In our study, miR-328 was increased in the CAAD group compared to the control group. An increased miR-328 plasma level was reported in patients with AMI, strongly associated with increased risk of mortality or heart failure [33]. Elevated expression of miR-328 is also a marker of cardiac fibrosis during MI. This observation has recently been demonstrated in vitro and explained by the paracrine mechanism. miR-328 is secreted by cardiomyocytes promoting fibrosis by regulating adjacent fibroblasts [34]. Transgenic mice with miR-328 overexpression in the heart induced cardiac hypertrophy [35]. miR-328 reduces the transcript of sarco/endoplasmic reticulum Ca2+-ATPase (SERCA2a, ATP2A2), a transporter of Ca2+ from the cytosol into the sarcoplasmic reticulum [35,36,37].
miR-23a, miR-210, and miR-425 were significantly regulated in the CAAD group versus the control group, but did not significantly influence a logistic regression model improving prediction. Our study demonstrated decreased miR-23a in the CAAD group versus the control. Previous studies suggested increased plasma miR-23a in CAD patients [38,39]. It has been suggested to be used to predict the presence and severity of coronary lesions in patients with CAD. In our study, miR-23a has not been significantly modulated in the CAD group.
So far, several studies evaluating the prognostic value of single circulating miRNAs in cardiovascular disease have been reported [40]. miR-210 derived from peripheral blood predict mortality and represent a valuable biomarker for risk estimation in CAD [41,42]. Circulating miR-210 improved the prediction model, including AUC (area under the receiver-operating characteristic curve). In our study, miR-210 was increased in CAAD vs. control but did not improve the model, including clinical parameters.
miRbase miR-425-3p is a minor transcript in mammalian cells [43]. Several studies demonstrated that predominant miR-425-p functions as a negative regulator of cardiac fibrosis by suppressing TGFB1 (encoding TGFβ1) expression [44].
Our finding shows a new look at the miRNA signatures for plasma samples from CAAD patients. It provides a composed clinical and molecular predictive model, benefiting the diagnosis of CAAD patients.
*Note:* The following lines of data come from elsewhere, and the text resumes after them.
-- ==== Sys2Proof/Certificates/Slice0/Obligations.lean ====
section
/-! DEFINITION. The statements about the device, for the provers: first, row by row, where each command completes and with what
effect; then what holds of every command. -/

open Sys2Proof Sys2Proof.Machine

/-- The rows of the planner and of the accesses and jobs it lets go, each where it takes effect (R15, R17, R20, R23, R26, R32, R177). -/
def Obligations.PlannerRowsComplete : Prop :=
  (∀ (links : List (Nat × U64)) (s : State), s.pmu.inReset = false → s.pmu.stage ≠ 7 →
    ∃ u, u = (s.startStride.capacityBoundary.boundaryControl.logScaled s.startStride).boundaryEngines links ∧
      exec (.strideBoundary links) s =
        .next { u.slices.moversBoundary.retryFinishes.retryOwed.advance with ti.released := [] }.startWaiting.flushOut) ∧
  (∀ s : State, s.startStride.str.count = (s.str.count + 1) % 2 ^ 64 ∧ s.startStride.str.snap = false ∧
    s.startStride.pmu.strides = s.pmu.strides + 1) ∧
  (∀ s : State, s.str.snap = false → s.pmu.inReset = false → s.isActive = true →
    exec .demandSnapshot s = .next { s with
      str.demand := s.takeDemand, str.active := s.comingSlots, str.next := some (s.computeBridles true s.comingSlots s.takeDemand),
      str.snap := true }.streamsSnapshot) ∧
  (∀ s : State, exec .plannerLate s = .next { s with
      ras := (s.logE 0x0001 none 0 0).ras, str.late := true, str.next := none }) ∧
  (∀ (h cls idx units x : Nat) (op : Op) (s : State), s.ops.tab.get? h = some op → op.slot = some x → cls < 8 → idx < indexCount cls →
    exec (.sliceOverrun h cls idx units) s = .next { s with
      tst := (s.diverge 0).tst, ras := (s.logE 0x0002 (some x) h s.str.count).ras, str.overrun := true,
      str.overrunCnt := cntAdd s.str.overrunCnt 1, str.overran := s.str.overran ++ [(x, s.str.count)],
      str.carry := s.str.carry.set (bridleKey x cls idx) (s.str.carry.getD (bridleKey x cls idx) 0 + units) }) ∧
  (∀ (id ext off : Nat) (h a : Access) (s : State), s.isActive = true → s.sh.held.get? id = some h → s.retarget h = .ok a →
    s.admissible id a = true → a.target = .pinned ext off → a.origin = none →
    ∃ u, u = (s.charge a.slot 0 (headOf a.func) 1).charge a.slot 1 (headOf a.func) 1 ∧
      exec (.accessAdmission id) s = .next (({ u with
        sh.held := u.sh.held.del id, sh.waiting := u.sh.waiting.set id { a with stride := u.str.count } }.creditBack a.credit).tryAccess id)) ∧
  (∀ (id dpa : Nat) (h : Access) (s : State), s.isActive = true → s.sh.held.get? id = some h → s.retarget h = .error dpa →
    exec (.accessAdmission id) s = .next (({ s with sh.held := s.sh.held.del id }.logUnmapped h.ld dpa).answerUnmapped h)) ∧
  (∀ (die : Nat) (s : State), exec (.laneJobDispatch die) s = .next (if die < 4 then s.dispatchLanes die else s)) ∧
  (∀ s u : State, s.atBoundary.contains (3, 0, 0) = true →
    u = ({ s with atBoundary := s.atBoundary.filter (· != (3, 0, 0)) } : State).grantClaims →
    exec .stagingClaimGrant s = .next (u.over u.dma.chans (fun v x =>
      if x.2.desc.any Desc.staged && (x.2.st == chRunning || x.2.st == chStageWait) then
        ((v.modChan x.1 (fun c => { c with
          st := if v.stageWaits x.1 x.2 then chStageWait else chRunning
          touch := c.touch || c.st != (if v.stageWaits x.1 x.2 then chStageWait else chRunning) })).chanReport x.1).moveDie (chanDie x.1)
      else v)))
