theorem State.writeT0_keeps {s0 : State} {s : State} {t : Nat} {d : List Byte} {bad : List Nat} (hK : Keeps s0 s) : Keeps s0 (State.writeT0 s t d bad) := by
  unfold State.writeT0
  try dsimp only
  repeat' first
    | with_reducible assumption | with_reducible apply State.writeLine_keeps | with_reducible apply Keeps.over | intro _ | split
    | dsimp only

theorem State.damage_keeps {s0 : State} {s : State} {slot plate check : Nat} (hK : Keeps s0 s) : Keeps s0 (State.damage s slot plate check) := by
  unfold State.damage
  try dsimp only
  repeat' first
    | with_reducible assumption | with_reducible apply State.logE_keeps | with_reducible apply State.setEnt_keeps
    | with_reducible apply State.writeT0_keeps | with_reducible apply Keeps.ite
    | fail_if_no_progress (with_reducible refine Keeps.upd ?_ rfl rfl) | intro _ | split | dsimp only

theorem State.countEscapes_keeps {s0 : State} {s : State} {slot plate : Nat} {enc : Encoded} (hK : Keeps s0 s) : Keeps s0 (State.countEscapes s slot plate enc) := by
  unfold State.countEscapes
  try dsimp only
  repeat' first
    | with_reducible assumption | with_reducible apply State.logE_keeps | with_reducible apply Keeps.ite
    | fail_if_no_progress (with_reducible refine Keeps.upd ?_ rfl rfl) | intro _ | split | dsimp only

theorem State.mirrorRead_keeps {s0 : State} {s : State} {slot k plate : Nat} (hK : Keeps s0 s) : Keeps s0 (State.mirrorRead s slot k plate) := by
  unfold State.mirrorRead
  try dsimp only
  repeat' first
    | with_reducible assumption | with_reducible apply State.logE_keeps | with_reducible apply State.diverge_keeps
    | fail_if_no_progress (with_reducible refine Keeps.upd ?_ rfl rfl) | intro _ | split | dsimp only

theorem State.readBack_keeps {s0 : State} {s : State} {slot plate k g : Nat} (hK : Keeps s0 s) : Keeps s0 (State.readBack s slot plate k g) := by
  unfold State.readBack
  try dsimp only
  repeat' first
    | with_reducible assumption | with_reducible apply State.readLine_keeps
    | with_reducible refine State.readLine_keepsE (by assumption) ?_ | with_reducible apply Keeps.ite
    | fail_if_no_progress (with_reducible refine Keeps.upd ?_ rfl rfl) | intro _ | split | dsimp only

theorem State.readT1_keeps {s0 : State} {s : State} {slot plate k g : Nat} (hK : Keeps s0 s) : Keeps s0 (State.readT1 s slot plate k g).1 := by
  unfold State.readT1
  try dsimp only
  repeat' first
    | with_reducible assumption | with_reducible apply State.readLine_keeps
    | with_reducible refine State.readLine_keepsE (by assumption) ?_ | with_reducible apply State.writeLine_keeps
    | with_reducible apply State.mirrorRead_keeps | with_reducible apply State.readBack_keeps | with_reducible apply Keeps.ite
    | intro _ | split | dsimp only

theorem State.readT1_keepsE {s0 tK : State} {s : State} {slot plate k g : Nat} {y : LineRead} (hE : State.readT1 s slot plate k g = (tK, y)) (hK : Keeps s0 s) : Keeps s0 tK := by
  have k := State.readT1_keeps (s := s) (slot := slot) (plate := plate) (k := k) (g := g) (hK := hK)
  rw [hE] at k
  exact k

theorem State.readRun_keeps {s0 : State} {s : State} {slot plate k g : Nat} {v0 : Nat} (hK : Keeps s0 s) : Keeps s0 (State.readRun s slot plate k g v0).1 := by
  induction v0 generalizing s slot plate k g with
  | zero =>
    unfold State.readRun
    all_goals try dsimp only
    repeat' first
      | with_reducible assumption | with_reducible apply State.readT1_keeps
      | with_reducible refine State.readT1_keepsE (by assumption) ?_ | intro _ | split | dsimp only
  | succ _ ih =>
    unfold State.readRun
    all_goals try dsimp only
    repeat' first
      | with_reducible assumption | with_reducible apply ih | with_reducible refine Keeps.ofEq (by assumption) (ih ?_)
      | with_reducible apply State.readT1_keeps | with_reducible refine State.readT1_keepsE (by assumption) ?_ | intro _ | split
      | dsimp only

theorem State.readRun_keepsE {s0 tK : State} {s : State} {slot plate k g : Nat} {v0 : Nat} {y : List Byte × List Nat} (hE : State.readRun s slot plate k g v0 = (tK, y)) (hK : Keeps s0 s) : Keeps s0 tK := by
  have k := State.readRun_keeps (s := s) (slot := slot) (plate := plate) (k := k) (g := g) (v0 := v0) (hK := hK)
  rw [hE] at k
  exact k

theorem State.chargeHome_keeps {s0 : State} {s : State} {slot : Nat} {e : MapEnt} (hK : Keeps s0 s) : Keeps s0 (State.chargeHome s slot e) := by
  unfold State.chargeHome
  try dsimp only
  repeat' first
    | with_reducible assumption | with_reducible apply State.charge_keeps | with_reducible apply Keeps.ite | intro _ | split
    | dsimp only

theorem State.modLane_keeps {s0 : State} {s : State} {n : Nat} {g : Lane → Lane} (hK : Keeps s0 s) : Keeps s0 (State.modLane s n g) := by
  unfold State.modLane
  try dsimp only
  repeat' first
    | with_reducible assumption | fail_if_no_progress (with_reducible refine Keeps.upd ?_ rfl rfl) | intro _ | split | dsimp only

theorem State.queueJob_keeps {s0 : State} {s : State} {n : Nat} {j : Job} (hK : Keeps s0 s) : Keeps s0 (State.queueJob s n j) := by
  unfold State.queueJob
  try dsimp only
  repeat' first
    | with_reducible assumption | with_reducible apply State.modLane_keeps
    | fail_if_no_progress (with_reducible refine Keeps.upd ?_ rfl rfl) | intro _ | split | dsimp only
Developing a method using miRNAs as CAAD markers could improve the early diagnosis of CAAD and identify patients at increased risk of progression and complications.
We proposed a new model of CAAD prediction using miR-451a and miR-328 in addition to independent clinical variables. Our approach with logistic regression models revealed a significant increase in the predictability of discrimination between the CAAD group and the CAD group, as well as the CAAD group against the control group, by adding the status of miR-451a and miR-328, respectively.. This preclinical assessment of potential miRNA markers could be developed in the future in reliable tests for early diagnosis of CAAD.
Our achievement has limits in the number of patients compared to the study. According to several studies, the condition, time of the day, and several other parameters could influence miRNA levels and should be controlled and standardized in future studies.
In future endeavours is the question of how miR-451a and miR-328 contribute to CAAD development. The important question also concerns target cells for miRNA and the source of abnormal levels of selected markers in plasma.

4. Materials and Methods

4.1. Study Design and Patient Selection

The overall cohort enrolled two hundred fifty patients undergoing coronary angiography for angina symptoms between April 2020 and December 2021. The study cohort included 35 consecutive patients with CAAD (Group 1), and two groups of 35 patients matched Group 1 in terms of sex and age from the overall cohort (Group 2 and Group 3) (Figure 3). Group 2 included patients with angiographically documented CAD, while Group 3 enrolled patients with normal coronary arteries (NCA) assessed during coronary angiography. Due to hemolysis in the two CAAD patient samples, we finally analyzed 33 patients.
All patients were qualified for coronary angiography, according to the European Society of Cardiology (ESC) guidelines [45]. According to the available data, CAAD is a diffuse or focal dilatation of the coronary artery with a diameter of 1.5 times the adjacent normal segment. We also enrolled patients with concomitant coronary artery stenosis in Group 1. The angiographic criteria for CAD included: coronary artery stenosis > 90% or intermediate stenosis (50–90%) with documented ischemia or hemodynamically significant, defined as either fractional flow reserve (FFR) ≤ 0.80 or an instantaneous wave-free ratio (iFR) ≤ 0.89. Patients included in Group 3 had normal ECG and echocardiography apart from no significant lesions in the coronary arteries. In addition, they showed no evidence of ischemia during non-invasive exercise testing.
Patients meeting the following criteria were excluded from the study: (i) acute coronary syndrome; (ii) elevated levels of myocardial injury markers (troponin I or creatine kinase); (iii) severe hepatic and renal dysfunction present or history; (iv) hematological disease; (v) severe inflammatory and malignant diseases; (vi) systemic connective tissue disease; (vii) biological treatment; and (viii) no informed consent.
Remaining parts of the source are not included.